Below is some data. Retype exactly the lines starting at the one with "is a leaf. -/" and ending at the one with "(10 R215). -/".
══ DATA ══
-- ==== Sys2Proof/Machine/Translate.lean ====
section
/-! DEFINITION. Addresses: the windows of the job address space (07 R142 to R149), the physical map (07 R150, R151), job contexts and
page-table walks (10 R211 to R217), domain keys (07 R159), and the checks of lane and uniform accesses. -/

namespace Sys2Proof.Machine

/-! ### The physical map (07 R150, R151) -/

/-- Whether a physical address lies in the populated second tier. -/
def inTier2 (pa : Nat) : Bool := decide (0x10000000000 ≤ pa) && decide (pa < 0x265A0BC0000)

/-- Whether a physical address lies in the CXL range. -/
def inCxl (pa : Nat) : Bool := decide (0x100000000000 ≤ pa) && decide (pa < 2 ^ 52)

/-- Whether a physical address is populated; CXL memory is what the HDM decoders map. -/
def State.populated (s : State) (pa : Nat) : Bool :=
  inHbm pa || inTier2 pa || (inCxl pa && s.hdm.any (fun r => decide (r.2.1 ≤ pa) && decide (pa < r.2.1 + r.2.2.1)))

/-! ### Job contexts (10 R211) -/

/-- The physical address of a job's context record. -/
def State.contextAddr (s : State) (job : Nat) : Nat := s.ctlNat .trans 0 8 + 64 * job

/-- ROOT of a job's context record. -/
def State.jobRoot (s : State) (job : Nat) : Nat := s.nat (s.contextAddr job) 8

/-- Whether a job is live; JOBID 0 names no job. -/
def State.jobLive (s : State) (job : Nat) : Bool := decide (job ≠ 0) && decide (s.jobRoot job % 2 = 1)

/-- PRIVBASE of a job. -/
def State.privBase (s : State) (job : Nat) : Nat := s.nat (s.contextAddr job + 8) 8

/-- A job's grant on die `d`: first byte and length (07 R149). -/
def State.dieGrant (s : State) (job d : Nat) : Nat × Nat :=
  (s.nat (s.contextAddr job + 0x10 + 8 * d) 4, s.nat (s.contextAddr job + 0x14 + 8 * d) 4)

/-! ### Page-table entries (10 R214, R215) -/

/-- Field accessors of an entry. -/
def pteV (e : Nat) : Bool := decide (bitsOf e 0 1 = 1)
def pteW (e : Nat) : Bool := decide (bitsOf e 1 1 = 1)
def pteA (e : Nat) : Bool := decide (bitsOf e 2 1 = 1)
def pteD (e : Nat) : Bool := decide (bitsOf e 3 1 = 1)
def pteLeaf (e : Nat) : Bool := decide (bitsOf e 4 1 = 1)
def pteKey (e : Nat) : Nat := bitsOf e 5 4
def pteMig (e : Nat) : Bool := decide (bitsOf e 9 1 = 1)
def pteTier (e : Nat) : Nat := bitsOf e 10 2
def pteNodeOut (e : Nat) : Bool := decide (bitsOf e 12 1 = 1)
def pteAddr (e : Nat) : Nat := bitsOf e 13 39 * 2 ^ 13

/-- Whether an entry at a level is a leaf. -/
def isLeafAt (level e : Nat) : Bool := decide (level = 3) || pteLeaf e

/-- The bits of virtual address below one entry's reach, by level. -/
def levelShift (level : Nat) : Nat := 46 - 10 * level

/-- Whether TIER agrees with the range of an address. -/
def tierAgrees (tier pa : Nat) : Bool :=
  match tier with
  | 0 => inHbm pa
  | 1 => inTier2 pa
  | 2 => inCxl pa
  | _ => false

/-- Whether a valid entry is malformed at a level (10 R215). -/
def malformed (level e : Nat) : Bool :=
  decide (bitsOf e 60 4 ≠ 0) ||
  (decide (level = 0) && pteLeaf e) || (decide (level = 3) && !pteLeaf e) ||
  !tierAgrees (pteTier e) (pteAddr e) ||
  (isLeafAt level e && decide (pteAddr e % 2 ^ levelShift level ≠ 0)) ||
  (isLeafAt level e && pteNodeOut e)

/-! ### Domain keys (07 R159) -/

/-- The agent of an access, as the key rules see it. -/
inductive Agent where
  /-- A group, with its role and key mask. -/
  | group (role : Role) (mask : BitVec 16)
  /-- The device on no group's behalf, with the key mask of R505. -/
  | device (mask : BitVec 16)
  /-- An endpoint, or an NTB peer, with its key mask. -/
  | endpoint (mask : BitVec 16)
  deriving DecidableEq, Repr

/-- The domain-fault cause with which a page of a key refuses an agent's access: 0 key not in mask, 1 weight domain, 2 context
domain (10 R224). -/
def keyRefusal (a : Agent) (write : Bool) (key : Nat) : Option (BitVec 4) :=
  if key = 15 then some 2
  else
    match a with
    | .group role mask =>
      if key = 1 then
        if write || decide (role = .vector) then some 1 else if mask.getLsbD 1 then none else some 0
      else if mask.getLsbD key then none else some 0
    | .device mask => if key = 1 then some 1 else if mask.getLsbD key then none else some 0
    | .endpoint mask =>
      if key = 1 then some 1 else if mask.getLsbD key then none else some 0

/-! ### Walks (10 R216) -/

/-- A translation: the physical address, the leaf entry's place and value and its level, the node entries that the walk read, by level;
`cached` for a translation that was held, which no walk records. -/
structure Found where
  pa : Nat
  pte : Nat
  entry : Nat
  level : Nat
  nodes : List (Nat × Nat) := []
  cached : Bool := false
  deriving DecidableEq, Repr

/-- The result of a translation. -/
inductive Walk where
  | ok (f : Found)
  | fault (t : Trap)
  /-- The access is held in the replay queue for the migrating entry at this address (10 R231). -/
  | held (pte : Nat)
  deriving DecidableEq, Repr

/-- The entry that a walk reads: that of memory, or a held node entry that differs from it, at the device's choice (10 R217).
DESIGN CHOICE: log 23. -/
def State.entryAt (s : State) (job level va at_ : Nat) : Nat :=
  let e := s.nat at_ 8
  match s.nodes.find? (fun n => decide (n.job = job) && decide (n.level = level) && decide (n.high = va / 2 ^ levelShift level)) with
  | some n => if n.entry = e then e else if Config.freeNat s.fresh (2 ^ 25 + 4 * (va / 2 ^ 16) + level) % 2 = 0 then e else n.entry
  | none => e

/-- A walk from a node at a level, by fuel; `path` holds the node entries read so far.
DEDUCED: log 26. -/
def walkFrom (s : State) (agent : Agent) (job va : Nat) (write : Bool) : Nat → Nat → Nat → List (Nat × Nat) → Walk
  | 0, _, _, _ => .fault { kind := 0x09, cause := 1, write := write, addr := va }
  | fuel + 1, base, level, path =>
    let lv : BitVec 2 := BitVec.ofNat 2 level
    let at_ := base + 8 * bitsOf va (levelShift level) 10
    if !(inHbm base || inTier2 base) then
      .fault { kind := 0x09, cause := 2, write := write, addr := va, level := lv, info := BitVec.ofNat 64 at_, cfg := some at_ }
    else if s.homeWaits at_ then .held at_
    else if s.poisoned at_ then .fault { kind := 0x0F, cause := 1, write := write, addr := va, cfg := some at_ }
    else
      let e := s.entryAt job level va at_
      let info : BitVec 64 := BitVec.ofNat 64 at_
      if !pteV e then
        if level < 3 && pteNodeOut e then .fault { kind := 0x09, cause := 0, write := write, addr := va, level := lv, info := info }
        else .fault { kind := 0x08, cause := 0, write := write, addr := va, level := lv }
      else if malformed level e then .fault { kind := 0x09, cause := 1, write := write, addr := va, level := lv, info := info }
      else if pteMig e then .held at_
      else if isLeafAt level e then
        match keyRefusal agent write (pteKey e) with
        | some c => .fault { kind := 0x07, cause := c, write := write, addr := va, level := lv }
        | none =>
          if write && !pteW e then .fault { kind := 0x08, cause := 1, write := true, addr := va, level := lv }
          else .ok { pa := pteAddr e + va % 2 ^ levelShift level, pte := at_, entry := e, level := level, nodes := path }
      else walkFrom s agent job va write fuel (pteAddr e) (level + 1) ((level, e) :: path)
═══
WRITTEN ANSWER
/-- Whether an entry at a level is a leaf. -/
def isLeafAt (level e : Nat) : Bool := decide (level = 3) || pteLeaf e

/-- The bits of virtual address below one entry's reach, by level. -/
def levelShift (level : Nat) : Nat := 46 - 10 * level

/-- Whether TIER agrees with the range of an address. -/
def tierAgrees (tier pa : Nat) : Bool :=
  match tier with
  | 0 => inHbm pa
  | 1 => inTier2 pa
  | 2 => inCxl pa
  | _ => false

/-- Whether a valid entry is malformed at a level (10 R215). -/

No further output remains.